• [Your task]: The response must consist of the lines below from the one with "c => some c.toNat" through the one with "agenda := s.agenda, choices", exactly as they appear and with both ends kept.

• [Excerpted data]:
-- ==== Sys2Proof/Machine/Mgmt.lean ====
section
/-! DEFINITION. The management controller (spec/16_management_controller.md): power-up and the release of clusters, power
and clocks, register writes without a behaviour of their own, errors and fencing, attestation, and firmware update. -/

namespace Sys2Proof.Machine

/-! ### Power-up (R306, R468, R475, R476, R478) -/

/-- Whether an image is one that Merni accepts (R475): long enough, signed, and not older than the fuses allow. -/
def imageOk (b : List Byte) : Bool :=
  let n := b.length - Config.imageSignature
  decide (Config.imageHeader + Config.imageSignature ≤ b.length) && Config.signatureOk (b.take n) (b.drop n) &&
  decide (Config.fusedSvn ≤ Config.imageSvn b)

/-- A unit's core, if it is one. -/
def unitCore : UnitRef → Option Nat
  | .core c => some c.toNat
  | _ => none

/-- A cold reset: everything at its reset value but the host's memory, the flash, the fence list less the entries removed
from it, and the model's own record of what comes next. DESIGN CHOICE, log 52. -/
def State.coldReset (s : State) (imageFound : Bool) : State :=
  let fences := s.fenceList.filter fun u => !s.fenceDrop.contains u
  let host (k : Nat) : Bool := decide (2 ^ 51 ≤ k)
  let r := { State.reset with
    agenda := s.agenda, choices := s.choices, freeCtr := s.freeCtr, seq := s.seq, sched := s.sched, turn := s.turn
    mem := s.mem.filter fun p => host p.1, memPoison := s.memPoison.filter fun k => host (64 * k)
    flash := s.flash, fenceList := fences }
  if imageFound && s.flash.all imageOk then
    { r with
      boot := .on, running := s.flash, bootFences := fences, fencedUnits := fences, release := [(0, List.range 128)], releaseTurn := 0
      cores := fences.foldl (fun m u => match unitCore u with
        | some c => m.put c { Core.initial with fenced := true }
        | none => m) [] }
  else { r with boot := .recovery }

/-- POWER_UP (R468): the hub die starts, every block tag is raw (R306), and the clusters wait for their release. Without a
valid image the device enters recovery (R476). -/
def execPowerUp (imageFound : Bool) (s : State) : Host.Outcome State Fault Refusal := .next (s.coldReset imageFound)

/-- The cores of a cluster leave reset together; a fenced core stays in it. -/
def State.releaseCluster (s : State) (k : Nat) : State :=
  ((List.range 4).map (· + 4 * k)).foldl (fun t c =>
    if (t.core c).fenced then t else t.setCore c { t.core c with released := true, phase := (s.die (dieOf c)).clk % 2 }) s

/-- Whose turn it is to release a cluster: the first from `releaseTurn` on among those that wait, by the order in which they asked,
and from the first again after the last. -/
def State.releaseNext (s : State) : Option (Nat × Nat × List Nat) :=
  let waits := s.release.filterMap fun p =>
    match p.2 with
    | [] => none
    | k :: ks => some (p.1, k, ks)
  (waits.find? fun p => decide (s.releaseTurn ≤ p.1)).or (waits.head?)

/-- CLUSTER_RELEASE (R468): at most one cluster every 4 µs, which is 4,000 hub cycles. The clusters of dies that wake together
take turns, in the order in which the wakes were requested. -/
def State.nextRelease (s : State) : State :=
  if s.boot ≠ .on ∨ s.lastRelease.any (fun t => decide (s.hub - t < 4000)) then s
  else
    match s.releaseNext with
    | none => s
    | some (r, k, ks) =>
      { ((s.pass 4 (k / 32)).releaseCluster k) with
        release := if ks.isEmpty then s.release.del r else s.release.put r ks, releaseTurn := r + 1, lastRelease := some s.hub }

def execClusterRelease (s : State) : Host.Outcome State Fault Refusal := .next s.nextRelease

/-! ### Power and clocks (R467) -/

/-- A die's cap in watts. -/
def DieSt.cap (x : DieSt) : Nat := if x.pcap = 0 then 780 else min x.pcap.toNat 780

• [Solved exercise]:
  | .core c => some c.toNat
  | _ => none

/-- A cold reset: everything at its reset value but the host's memory, the flash, the fence list less the entries removed
from it, and the model's own record of what comes next. DESIGN CHOICE, log 52. -/
def State.coldReset (s : State) (imageFound : Bool) : State :=
  let fences := s.fenceList.filter fun u => !s.fenceDrop.contains u
  let host (k : Nat) : Bool := decide (2 ^ 51 ≤ k)
  let r := { State.reset with
    agenda := s.agenda, choices := s.choices, freeCtr := s.freeCtr, seq := s.seq, sched := s.sched, turn := s.turn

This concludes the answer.